▶ _Collected data entries_:
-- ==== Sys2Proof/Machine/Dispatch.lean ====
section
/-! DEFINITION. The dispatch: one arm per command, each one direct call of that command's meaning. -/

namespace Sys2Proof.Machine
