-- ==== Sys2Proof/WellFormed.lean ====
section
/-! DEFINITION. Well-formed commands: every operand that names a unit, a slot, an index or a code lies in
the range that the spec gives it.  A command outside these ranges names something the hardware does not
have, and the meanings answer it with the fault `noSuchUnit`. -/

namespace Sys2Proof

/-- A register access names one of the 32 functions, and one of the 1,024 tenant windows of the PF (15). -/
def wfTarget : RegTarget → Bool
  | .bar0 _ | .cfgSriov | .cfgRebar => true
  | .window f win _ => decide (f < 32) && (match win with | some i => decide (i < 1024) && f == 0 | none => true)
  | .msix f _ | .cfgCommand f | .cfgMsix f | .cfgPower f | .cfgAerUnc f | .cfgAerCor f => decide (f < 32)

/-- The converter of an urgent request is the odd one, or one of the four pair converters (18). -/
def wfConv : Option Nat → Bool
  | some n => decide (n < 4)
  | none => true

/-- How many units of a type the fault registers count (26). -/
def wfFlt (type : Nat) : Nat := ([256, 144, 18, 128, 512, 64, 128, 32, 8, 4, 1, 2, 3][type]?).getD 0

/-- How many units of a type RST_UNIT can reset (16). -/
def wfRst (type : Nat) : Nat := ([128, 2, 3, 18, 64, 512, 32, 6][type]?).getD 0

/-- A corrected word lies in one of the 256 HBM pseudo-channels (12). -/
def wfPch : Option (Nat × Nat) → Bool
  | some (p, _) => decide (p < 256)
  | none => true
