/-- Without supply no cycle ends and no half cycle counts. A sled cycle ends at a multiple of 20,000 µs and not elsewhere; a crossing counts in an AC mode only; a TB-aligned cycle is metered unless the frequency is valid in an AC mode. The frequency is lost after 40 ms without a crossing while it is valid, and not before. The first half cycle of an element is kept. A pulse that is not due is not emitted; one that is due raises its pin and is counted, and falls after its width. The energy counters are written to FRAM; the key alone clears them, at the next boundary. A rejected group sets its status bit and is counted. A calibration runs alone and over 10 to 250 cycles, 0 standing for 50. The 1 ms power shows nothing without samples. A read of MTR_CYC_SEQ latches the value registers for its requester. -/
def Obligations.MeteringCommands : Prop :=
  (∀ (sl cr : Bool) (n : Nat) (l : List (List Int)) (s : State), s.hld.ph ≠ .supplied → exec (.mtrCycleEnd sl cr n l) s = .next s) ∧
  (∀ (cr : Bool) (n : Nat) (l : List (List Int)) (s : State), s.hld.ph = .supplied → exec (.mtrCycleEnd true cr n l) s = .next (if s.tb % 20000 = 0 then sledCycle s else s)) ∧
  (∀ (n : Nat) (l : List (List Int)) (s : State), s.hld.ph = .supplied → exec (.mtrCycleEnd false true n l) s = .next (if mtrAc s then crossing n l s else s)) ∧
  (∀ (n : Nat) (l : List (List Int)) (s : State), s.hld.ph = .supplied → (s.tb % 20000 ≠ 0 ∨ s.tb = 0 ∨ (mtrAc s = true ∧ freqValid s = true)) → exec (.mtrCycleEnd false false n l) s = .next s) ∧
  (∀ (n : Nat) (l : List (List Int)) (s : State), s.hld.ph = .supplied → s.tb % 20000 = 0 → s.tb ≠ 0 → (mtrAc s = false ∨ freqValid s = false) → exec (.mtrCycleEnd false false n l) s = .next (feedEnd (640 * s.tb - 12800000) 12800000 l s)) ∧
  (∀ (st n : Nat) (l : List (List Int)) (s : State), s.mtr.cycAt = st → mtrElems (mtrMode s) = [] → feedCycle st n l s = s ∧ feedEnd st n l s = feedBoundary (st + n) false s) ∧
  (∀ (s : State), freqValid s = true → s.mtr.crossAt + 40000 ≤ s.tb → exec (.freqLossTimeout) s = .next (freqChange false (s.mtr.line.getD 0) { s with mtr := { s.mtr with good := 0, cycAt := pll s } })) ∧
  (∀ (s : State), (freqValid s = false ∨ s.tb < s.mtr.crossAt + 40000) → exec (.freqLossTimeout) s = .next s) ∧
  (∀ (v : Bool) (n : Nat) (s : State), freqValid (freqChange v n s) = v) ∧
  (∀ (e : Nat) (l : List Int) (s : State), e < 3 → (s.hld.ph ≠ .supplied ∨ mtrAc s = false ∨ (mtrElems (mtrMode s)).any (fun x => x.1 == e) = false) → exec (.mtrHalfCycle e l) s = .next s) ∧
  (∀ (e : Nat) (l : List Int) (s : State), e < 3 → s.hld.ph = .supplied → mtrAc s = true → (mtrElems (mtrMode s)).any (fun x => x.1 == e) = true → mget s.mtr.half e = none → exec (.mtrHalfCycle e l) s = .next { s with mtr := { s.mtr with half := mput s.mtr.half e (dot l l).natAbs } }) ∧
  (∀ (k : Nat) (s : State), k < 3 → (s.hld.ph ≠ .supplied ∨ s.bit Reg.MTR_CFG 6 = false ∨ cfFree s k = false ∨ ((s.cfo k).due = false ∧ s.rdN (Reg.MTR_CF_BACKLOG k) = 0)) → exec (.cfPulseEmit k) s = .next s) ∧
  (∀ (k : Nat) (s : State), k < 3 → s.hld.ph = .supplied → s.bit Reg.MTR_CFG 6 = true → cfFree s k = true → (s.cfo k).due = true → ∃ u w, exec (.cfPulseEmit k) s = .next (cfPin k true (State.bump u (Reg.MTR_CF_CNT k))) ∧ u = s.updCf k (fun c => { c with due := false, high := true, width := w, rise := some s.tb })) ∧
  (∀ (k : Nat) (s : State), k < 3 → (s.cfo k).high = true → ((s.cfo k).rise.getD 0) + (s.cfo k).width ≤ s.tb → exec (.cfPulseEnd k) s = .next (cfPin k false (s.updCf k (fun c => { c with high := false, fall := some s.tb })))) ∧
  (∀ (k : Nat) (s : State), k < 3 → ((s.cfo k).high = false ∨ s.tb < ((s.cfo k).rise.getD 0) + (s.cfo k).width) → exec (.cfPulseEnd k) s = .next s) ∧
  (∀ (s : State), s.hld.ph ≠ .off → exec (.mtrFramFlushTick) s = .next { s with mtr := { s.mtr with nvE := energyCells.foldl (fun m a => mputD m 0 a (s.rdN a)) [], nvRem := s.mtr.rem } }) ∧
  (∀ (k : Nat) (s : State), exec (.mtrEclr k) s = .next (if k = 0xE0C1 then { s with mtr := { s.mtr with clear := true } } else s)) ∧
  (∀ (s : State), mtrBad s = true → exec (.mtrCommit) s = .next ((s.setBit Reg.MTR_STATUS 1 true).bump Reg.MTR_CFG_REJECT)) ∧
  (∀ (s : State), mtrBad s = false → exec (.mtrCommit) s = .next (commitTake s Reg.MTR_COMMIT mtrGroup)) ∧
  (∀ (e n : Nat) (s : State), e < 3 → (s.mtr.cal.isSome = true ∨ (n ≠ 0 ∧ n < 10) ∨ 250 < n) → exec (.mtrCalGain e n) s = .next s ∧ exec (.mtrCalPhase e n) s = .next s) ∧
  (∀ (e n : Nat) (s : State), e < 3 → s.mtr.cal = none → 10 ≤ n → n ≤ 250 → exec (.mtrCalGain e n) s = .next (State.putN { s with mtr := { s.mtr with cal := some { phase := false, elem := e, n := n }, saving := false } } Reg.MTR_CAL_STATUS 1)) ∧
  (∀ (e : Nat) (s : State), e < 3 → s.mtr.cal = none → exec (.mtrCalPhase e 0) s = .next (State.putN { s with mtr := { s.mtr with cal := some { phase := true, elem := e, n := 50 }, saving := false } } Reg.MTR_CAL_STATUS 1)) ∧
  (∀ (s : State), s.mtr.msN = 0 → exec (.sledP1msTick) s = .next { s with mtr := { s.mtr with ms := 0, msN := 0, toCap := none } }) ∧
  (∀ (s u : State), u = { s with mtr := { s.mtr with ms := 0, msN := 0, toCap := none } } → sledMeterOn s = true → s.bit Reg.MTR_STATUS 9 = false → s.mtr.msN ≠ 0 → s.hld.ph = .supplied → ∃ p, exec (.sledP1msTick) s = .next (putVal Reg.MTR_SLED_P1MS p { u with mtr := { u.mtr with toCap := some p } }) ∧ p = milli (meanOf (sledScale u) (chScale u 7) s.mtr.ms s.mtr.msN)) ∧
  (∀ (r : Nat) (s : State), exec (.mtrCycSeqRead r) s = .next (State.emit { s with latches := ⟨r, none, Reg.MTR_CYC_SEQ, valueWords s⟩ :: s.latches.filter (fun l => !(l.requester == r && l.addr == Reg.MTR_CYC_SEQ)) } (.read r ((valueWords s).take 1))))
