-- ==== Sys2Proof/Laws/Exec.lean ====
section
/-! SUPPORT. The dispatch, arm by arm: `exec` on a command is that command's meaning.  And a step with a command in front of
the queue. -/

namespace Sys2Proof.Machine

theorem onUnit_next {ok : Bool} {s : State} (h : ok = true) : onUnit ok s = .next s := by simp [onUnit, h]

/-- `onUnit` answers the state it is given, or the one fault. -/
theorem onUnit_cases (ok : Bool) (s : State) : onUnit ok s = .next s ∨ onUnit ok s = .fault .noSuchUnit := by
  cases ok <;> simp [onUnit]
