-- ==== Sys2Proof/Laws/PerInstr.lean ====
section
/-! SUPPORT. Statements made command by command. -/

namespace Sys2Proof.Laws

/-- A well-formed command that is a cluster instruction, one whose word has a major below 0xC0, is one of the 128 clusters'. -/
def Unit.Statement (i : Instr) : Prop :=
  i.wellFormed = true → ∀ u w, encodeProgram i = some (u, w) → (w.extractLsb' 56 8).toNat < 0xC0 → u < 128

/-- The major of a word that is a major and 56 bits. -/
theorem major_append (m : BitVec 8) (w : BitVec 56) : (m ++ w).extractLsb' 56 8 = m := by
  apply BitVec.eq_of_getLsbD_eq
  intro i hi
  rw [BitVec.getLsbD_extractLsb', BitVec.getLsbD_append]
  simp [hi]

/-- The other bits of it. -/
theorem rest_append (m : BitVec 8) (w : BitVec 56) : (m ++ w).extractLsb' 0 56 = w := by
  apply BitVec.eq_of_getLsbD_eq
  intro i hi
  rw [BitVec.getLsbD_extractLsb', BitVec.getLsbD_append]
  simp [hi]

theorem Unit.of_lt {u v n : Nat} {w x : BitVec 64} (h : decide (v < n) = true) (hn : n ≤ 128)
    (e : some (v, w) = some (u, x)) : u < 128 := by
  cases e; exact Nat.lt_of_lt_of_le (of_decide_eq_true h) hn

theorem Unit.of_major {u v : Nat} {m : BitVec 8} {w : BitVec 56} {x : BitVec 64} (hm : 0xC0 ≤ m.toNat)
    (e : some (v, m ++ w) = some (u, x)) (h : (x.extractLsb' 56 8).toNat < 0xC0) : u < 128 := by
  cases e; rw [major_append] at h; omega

▶ _Problem_:
The output must consist solely of the lines from the first line of the records through the line containing "f => decide (f < 32)", reproduced exactly.

▶ _Exercise answer_:
-- ==== Sys2Proof/Machine/Dispatch.lean ====
section
/-! DEFINITION. The dispatch: one arm per command, each one direct call of that command's meaning. -/

namespace Sys2Proof.Machine
-- ==== Sys2Proof/WellFormed.lean ====
section
/-! DEFINITION. Well-formed commands: every operand that names a unit, a slot, an index or a code lies in
the range that the spec gives it.  A command outside these ranges names something the hardware does not
have, and the meanings answer it with the fault `noSuchUnit`. -/

namespace Sys2Proof

/-- A register access names one of the 32 functions, and one of the 1,024 tenant windows of the PF (15). -/
def wfTarget : RegTarget → Bool
  | .bar0 _ | .cfgSriov | .cfgRebar => true
  | .window f win _ => decide (f < 32) && (match win with | some i => decide (i < 1024) && f == 0 | none => true)
  | .msix f _ | .cfgCommand f | .cfgMsix f | .cfgPower f | .cfgAerUnc f | .cfgAerCor f => decide (f < 32)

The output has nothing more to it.